Exercise requirements ▸ Using the data below, copy out all lines with the word "allFrags".

━━━ Material supplied

/-- The frame of STW and STD, for a cord at rest. At offset o of the window of stand k: the next state holds the register's 4 bytes, or the pair's 8, little-endian there, every other byte of every window and all of global memory read as before. At a global address whose line this package owns and nothing holds back: with a bank in CACHE mode the bytes stand dirty in the cluster's copy of the line, its other bytes and every other line and cluster are as before, and memory is unchanged until they are written back; with none they stand in memory and every other byte of memory is as before (R102, R103). In each case every scalar register is unchanged, and the word completes (R2, R98, R340). That the store acts when it issues is the model's choice of an instant (log entry 2). -/
def Obligations.StoreStoresItsBytesOnly : Prop :=
  ∀ (s : State) (d a : Reg) (o : BitVec 10) (l : BitVec 4) (size : Nat) (i : Instr) (v : Nat), quietCord s.cord →
    (i = .stw d a o l ∧ size = 4 ∧ v = (reg s d).toNat) ∨ (i = .std d a o l ∧ size = 8 ∧ v = (pair s d).toNat) →
    let va := pair s a + o.signExtend 64 * BitVec.ofNat 64 size
    let rest (t : State) : Prop := (∀ r : Reg, reg t r = reg s r) ∧ t.cord.frag.pc = s.cord.frag.after.getD (s.cord.frag.pc + 4) ∧
      t.cord.vregs = s.cord.vregs ∧ t.cord.preds = s.cord.preds
    (∀ (k : StandKey) (off : Nat), steer s s.cord none va size = .ok (.win k off) → (∀ st, findStand s k = some st → Memory.wf st.window = true) →
      ∃ t, exec i s = .next t ∧ scratchRead (.win k off) size t = v ∧
        (∀ k' b, k' ≠ k ∨ b < off ∨ off + size ≤ b → scratchRead (.win k' b) 1 t = scratchRead (.win k' b) 1 s) ∧
        (∀ x, memGet t.mem x = memGet s.mem x) ∧ rest t) ∧
    (∀ pa, reachesHere s va size 2 pa → cacheTakes (clusterOf s (thisCluster s)) (lineOf pa) → Memory.wf s.mem = true →
      ∃ t, exec i s = .next t ∧ rest t ∧ t.stands = s.stands ∧
        if hasWays (clusterOf s (thisCluster s)) then
          cacheHolds (clusterOf s (thisCluster s)) (clusterOf t (thisCluster s)) (lineOf pa) (pa % 128) size v ∧ t.mem = s.mem ∧
            ∀ c, c ≠ thisCluster s → clusterOf t c = clusterOf s c
        else memRead t.mem pa size = v ∧ ∀ x, x < pa ∨ pa + size ≤ x → memGet t.mem x = memGet s.mem x)

/-- For a cord at rest with its counters at 0. LDW from a window of scratch: the next state has one access in flight, counter 1 reads 1, no byte and no register has changed; its reply then writes the 4 bytes to the destination and lowers the counter, and nothing else changes. LDW from a global address whose line this package owns and nothing holds back: counter 0 reads 1, and the reply writes the bytes that the cluster's copy, or memory, holds; no byte of memory has changed (R103, R115, R321). ATOM there: counter 3 reads 1, and when the reply has come the register has the old value and the word the function's result: at die scope and wider in memory, with no other byte changed and with no copy of the line in the cluster, and at cluster scope in the cluster's copy, dirty, with memory unchanged; a compare that fails changes no byte (R132, R302). -/
def Obligations.LoadsAndAtomicsReturnTheBytes : Prop :=
  ∀ (s : State) (d a : Reg) (o : BitVec 10) (l : BitVec 4), quietCord s.cord → s.cord.live = true →
    d.toNat < 61 → (∀ n, n < 6 → s.cord.paths.getD n 0 = 0) → s.cord.pend = [] →
    let va := pair s a + o.signExtend 64 * 4
    let cl (x : State) := clusterOf x (thisCluster s)
    let bytes (pa : Nat) (w : Word) : Prop := ∀ b, b < 4 → w.toNat / 256 ^ b % 256 = seenByte s (pa + b)
    let issued (t : State) (f : Flight) (n : Nat) : Prop := t.cord.flights = [f] ∧ t.cord.paths.getD n 0 = 1 ∧ ∀ r : Reg, reg t r = reg s r
    let back (t u : State) (f : Flight) (n : Nat) : Prop := exec (.memoryReply s.cord.id f.id .ok) t = .next u ∧ u.cord.flights = [] ∧ u.cord.paths.getD n 0 = 0 ∧
      (∀ r : Reg, r ≠ d → reg u r = reg s r) ∧ u.stands = s.stands
    (∀ (k : StandKey) (off : Nat), d.toNat ≠ 0 → runFailed s k off = false → steer s s.cord none va 4 = .ok (.win k off) →
      ∃ t u f, exec (.ldw d a o l) s = .next t ∧ issued t f 1 ∧ t.mem = s.mem ∧ back t u f 1 ∧
        reg u d = BitVec.ofNat 32 (scratchRead (.win k off) 4 s) ∧ u.mem = s.mem) ∧
    (∀ pa, d.toNat ≠ 0 → reachesHere s va 4 1 pa → cacheTakes (cl s) (lineOf pa) → copyBad (cl s) (lineOf pa) false = false →
      ∃ t u f, exec (.ldw d a o l) s = .next t ∧ issued t f 0 ∧ t.mem = s.mem ∧ back t u f 0 ∧ bytes pa (reg u d) ∧ u.mem = s.mem) ∧
    (∀ (b : Reg) (f : BitVec 4) (i : Instr) (scope pa : Nat), f.toNat ≤ 10 → reachesHere s (pair s a) 4 3 pa → Memory.wf s.mem = true →
      (i = .atomClu d a b f l ∧ scope = 1) ∨ (i = .atomDie d a b f l ∧ scope = 2) ∨ (i = .atomPkg d a b f l ∧ scope = 3) ∨
        (i = .atomNode d a b f l ∧ scope = 4) ∨ (i = .atomPod d a b f l ∧ scope = 5) →
      (if scope = 1 then hasWays (cl s) = true ∧ cacheTakes (cl s) (lineOf pa) ∧ copyBad (cl s) (lineOf pa) false = false
       else waiting s (.writeBack (lineOf pa)) = false ∧ ∀ x ∈ (cl s).lines, x.addr = lineOf pa → x.stack = true) →
      ∃ t u g old, exec i s = .next t ∧ issued t g 3 ∧ back t u g 3 ∧ bytes pa old ∧ (d.toNat ≠ 0 → reg u d = old) ∧
        let y := reg s b
        let new : Word := match f.toNat with
          | 0 => old + y | 1 => if old.slt y then old else y | 2 => if old.slt y then y else old
          | 3 => if old < y then old else y | 4 => if old < y then y else old
          | 5 => old &&& y | 6 => old ||| y | 7 => old ^^^ y | 8 => y | 9 => if old = y then reg s (b + 1) else old | _ => addF32 old y
        if f.toNat = 9 ∧ old ≠ y then (∀ x, seenByte u x = seenByte s x) ∧ u.mem = s.mem
        else if scope = 1 then cacheHolds (cl s) (cl u) (lineOf pa) (pa % 128) 4 new.toNat ∧ u.mem = s.mem
        else memRead u.mem pa 4 = new.toNat ∧ ∀ x, x < pa ∨ pa + 4 ≤ x → memGet u.mem x = memGet s.mem x)

/-- Entering and leaving a body: a TXB or TXB.F outside a transaction, with two split-table entries free, an aligned target and a status register within the allocation, goes on with its record kept (restart its own PC, target, budget, F bit, status register, attempt 1) and every active lane in the body with an empty read log and write buffer; TXA with no active transactional lane only goes on, and with some it dooms each with EXPLICIT and its code, discards its writes and clears its mask bit; TXST with no transactional access outstanding returns %txstatus, whose fields are the numbers of lanes in a body and of the doomed ones among them, whether any is, the fallback lock, the retry arm and the attempt, every other bit 0, and which is 0 with no transaction; TXC with no lane in a body has no effect, but that the two entries are freed that a TXB with an all-zero mask reserved (R146, R147, R149, R150, R344). -/
def Obligations.TransactionWordsComplete : Prop :=
  ∀ (s : State) (d a : Reg) (n : BitVec 4) (c : BitVec 6) (fb : Bool) (i : Instr),
    let f := s.cord.frag
    (f.tx = TxRec.idle → entriesUsed s.cord ≤ 6 → (reg s a).toNat % 4 = 0 → (reg s d).toNat % 256 < s.cord.alloc →
      (i = .txb d a n ∧ fb = false) ∨ (i = .txbF d a n ∧ fb = true) →
      ∃ t, exec i s = .next t ∧ t.cord.frag.pc = f.after.getD (f.pc + 4) ∧ t.cord.frag.mask = f.mask ∧ sameRegs s t ∧
        t.cord.frag.tx.restart = f.pc ∧ t.cord.frag.tx.target = reg s a ∧ t.cord.frag.tx.budget = n.toNat ∧ t.cord.frag.tx.fb = fb ∧
        t.cord.frag.tx.vreg = BitVec.ofNat 8 (reg s d).toNat ∧ t.cord.frag.tx.attempt = 1 ∧ t.cord.frag.tx.qarm = false ∧ t.cord.frag.tx.lock = false ∧
        t.cord.frag.tx.lanes = (lanesOf f.mask).map (fun l => { lane := l, doomed := none, reads := [], writes := [] })) ∧
    ((∀ x ∈ f.tx.lanes, f.mask.getLsbD x.lane = false) → exec (.txa c) s = .next (advance s)) ∧
    (f.tx.lock = false → ∃ t, exec (.txa c) s = .next (advance t) ∧ { t with cord := s.cord } = s ∧ t.cord.frag.tx.lanes.length = f.tx.lanes.length ∧
      (∀ x ∈ f.tx.lanes, x.lane < 96 → f.mask.getLsbD x.lane = true → x.doomed = none →
        t.cord.frag.mask.getLsbD x.lane = false ∧ { x with doomed := some (6, c.toNat), writes := [] } ∈ t.cord.frag.tx.lanes)) ∧
    (txPending s.cord f.id = false → ∃ v, exec (.txst d) s = .next (result d v s) ∧ (f.tx = TxRec.idle → v = 0) ∧
      (f.tx.lanes.length ≤ 96 → f.tx.attempt ≤ 15 → f.tx.lanes ≠ [] ∨ f.tx.qarm = true ∨ f.tx.lock = true →
        v.extractLsb' 0 8 = BitVec.ofNat 8 f.tx.lanes.length ∧ v.extractLsb' 8 8 = BitVec.ofNat 8 (f.tx.lanes.filter (fun x => x.doomed.isSome)).length ∧
        v.getLsbD 16 = !f.tx.lanes.isEmpty ∧ v.getLsbD 17 = f.tx.lock ∧ v.getLsbD 18 = f.tx.qarm ∧ v.getLsbD 19 = false ∧ v.extractLsb' 20 12 = BitVec.ofNat 12 f.tx.attempt)) ∧
    (f.tx.lanes = [] → (f.tx.reserved = false → exec .txc s = .next (advance s)) ∧
      (f.tx.reserved = true → s.cord.frags = [] → exec .txc s = .next (advance { s with cord := { s.cord with frag := { f with tx := TxRec.idle } } })))

/-- TXC of a fragment with one transactional lane, alone in its cord, in its first attempt, with nothing in flight, the fallback lock free, nothing of a node partner's in the directory, no move in progress, no host core that waits with a ticket, and nothing dirty to release: where every logged word still holds its logged value, the buffered bytes are in memory, the record is idle and the fragment goes on; where one does not, with attempts left, no byte changes and the lane stands at the restart point as the retry arm, owned by it alone (R149, R151). -/
def Obligations.CommitPublishesOrRetries : Prop :=
  ∀ (s : State) (x : LaneTx), quietCord { s.cord with frag := { s.cord.frag with tx := TxRec.idle } } → s.cord.frag.tx.lanes = [x] → x.doomed = none → x.lane < 96 →
    s.cord.frag.tx.qarm = false → s.cord.frag.tx.lock = false → s.cord.frag.queue = [] → s.cord.frag.arms = [] → s.cord.frag.after = none →
    (∀ n, n < 6 → s.cord.paths.getD n 0 = 0) → ownPending s = false → s.almanac.lock = .free → s.fabric.directory = [] → s.fabric.moves = [] →
    (clusterOf s (thisCluster s)).lines = [] → s.fabric.outstanding = [] → s.mgmt.watches = [] → (∀ h ∈ s.hosts.toList, h.ticket = none) →
    let same := x.reads.all (fun r => memRead s.mem r.1 4 == r.2.toNat)
    (same = true → ∃ t, exec .txc s = .next t ∧ t.mem = x.writes.foldl (fun m w => memWriteMask m w.1 4 w.2.1.toNat w.2.2.toNat) s.mem ∧
      t.cord.frag.tx = TxRec.idle ∧ t.cord.frag.pc = s.cord.frag.pc + 4 ∧ t.cord.frags = [] ∧ t.cord.frag.mask = s.cord.frag.mask ∧ t.almanac.tickets = s.almanac.tickets + 1) ∧
    (same = false → s.cord.frag.tx.attempt < s.cord.frag.tx.budget → ∃ t, exec .txc s = .next t ∧ t.mem = s.mem ∧
      ∃ q ∈ allFrags t.cord, q.pc = s.cord.frag.tx.restart ∧ q.tx.qarm = true ∧ q.mask = (1#96 <<< x.lane) ∧ q.owned = (1#96 <<< x.lane) ∧
        ∀ g ∈ allFrags t.cord, g.id ≠ q.id → g.owned &&& q.owned = 0)

/-- The handler on a cord of the served stand that is stopped and drained: with the selector of its slot and core in s[sa] and the number class + 16 x index + 4,096 x lane in s[sb], XRD returns the bank-0 register (class 0), the lane of an allocated lane register (class 2) or the mask word of a predicate (class 3); XWR writes that bank-0 register or lane and goes on, every other cord as before; XRES with action 0 of a scalar-stream trap whose resume point is a multiple of 4 and which replays nothing lets the cord run on there and ends the request (R390 to R392). -/
def Obligations.HandlerReachesStoppedCords : Prop :=
  ∀ (s : State) (d v a b : Reg) (c : Cord) (k l : Nat), s.cord.id.handler = true → selected s (reg s a) = some c → reachable c = true →
    (∀ x ∈ s.cords, x.id = c.id → x = c) →
    let sel (cls : Nat) : Prop := (reg s b).toNat = cls + 16 * k + 4096 * l
    (sel 0 → 0 < k → k < 61 → l = 0 → exec (.xrd d a b) s = .next (result d (c.bank0.getD k 0) s) ∧
      ∃ t e, exec (.xwr v a b) s = .next (advance t) ∧ e ∈ t.cords ∧ e = { c with bank0 := c.bank0.setIfInBounds k (reg s v) } ∧
        (∀ x ∈ t.cords, x ≠ e → x ∈ s.cords) ∧ { t with cords := s.cords } = s) ∧
    (sel 2 → k < c.alloc → c.alloc ≤ 256 → l < 96 → exec (.xrd d a b) s = .next (result d (laneGet (vreg c (BitVec.ofNat 8 k)) l) s) ∧
      ∃ t e, exec (.xwr v a b) s = .next (advance t) ∧ e ∈ t.cords ∧ e.id = c.id ∧ laneGet (vreg e (BitVec.ofNat 8 k)) l = reg s v ∧
        (∀ r m, r ≠ BitVec.ofNat 8 k ∨ m ≠ l → laneGet (vreg e r) m = laneGet (vreg c r) m)) ∧
    (sel 3 → k < 8 → l < 3 → exec (.xrd d a b) s = .next (result d (maskWord (predOf c (BitVec.ofNat 3 k)) l) s)) ∧
    (reg s b = 0 → c.mode = .trapped → c.trap.info.getLsbD 0 = false → c.trap.resume.toNat % 4 = 0 → c.trapReplay = .none → c.frags = [] → c.frag.faults = [] →
      c.trapFrag = c.frag.id → (coreOf s (thisCore s)).serving = some c.id →
      ∃ t e, exec (.xres a b) s = .next t ∧ e ∈ t.cords ∧ e.id = c.id ∧ e.mode = .running ∧ e.frag.pc = c.trap.resume ∧ e.bank0 = c.bank0 ∧ e.vregs = c.vregs ∧
        (coreOf t (thisCore s)).serving = none ∧ t.mem = s.mem)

━━━━━━

Response to this exercise ▸
      ∃ q ∈ allFrags t.cord, q.pc = s.cord.frag.tx.restart ∧ q.tx.qarm = true ∧ q.mask = (1#96 <<< x.lane) ∧ q.owned = (1#96 <<< x.lane) ∧
        ∀ g ∈ allFrags t.cord, g.id ≠ q.id → g.owned &&& q.owned = 0)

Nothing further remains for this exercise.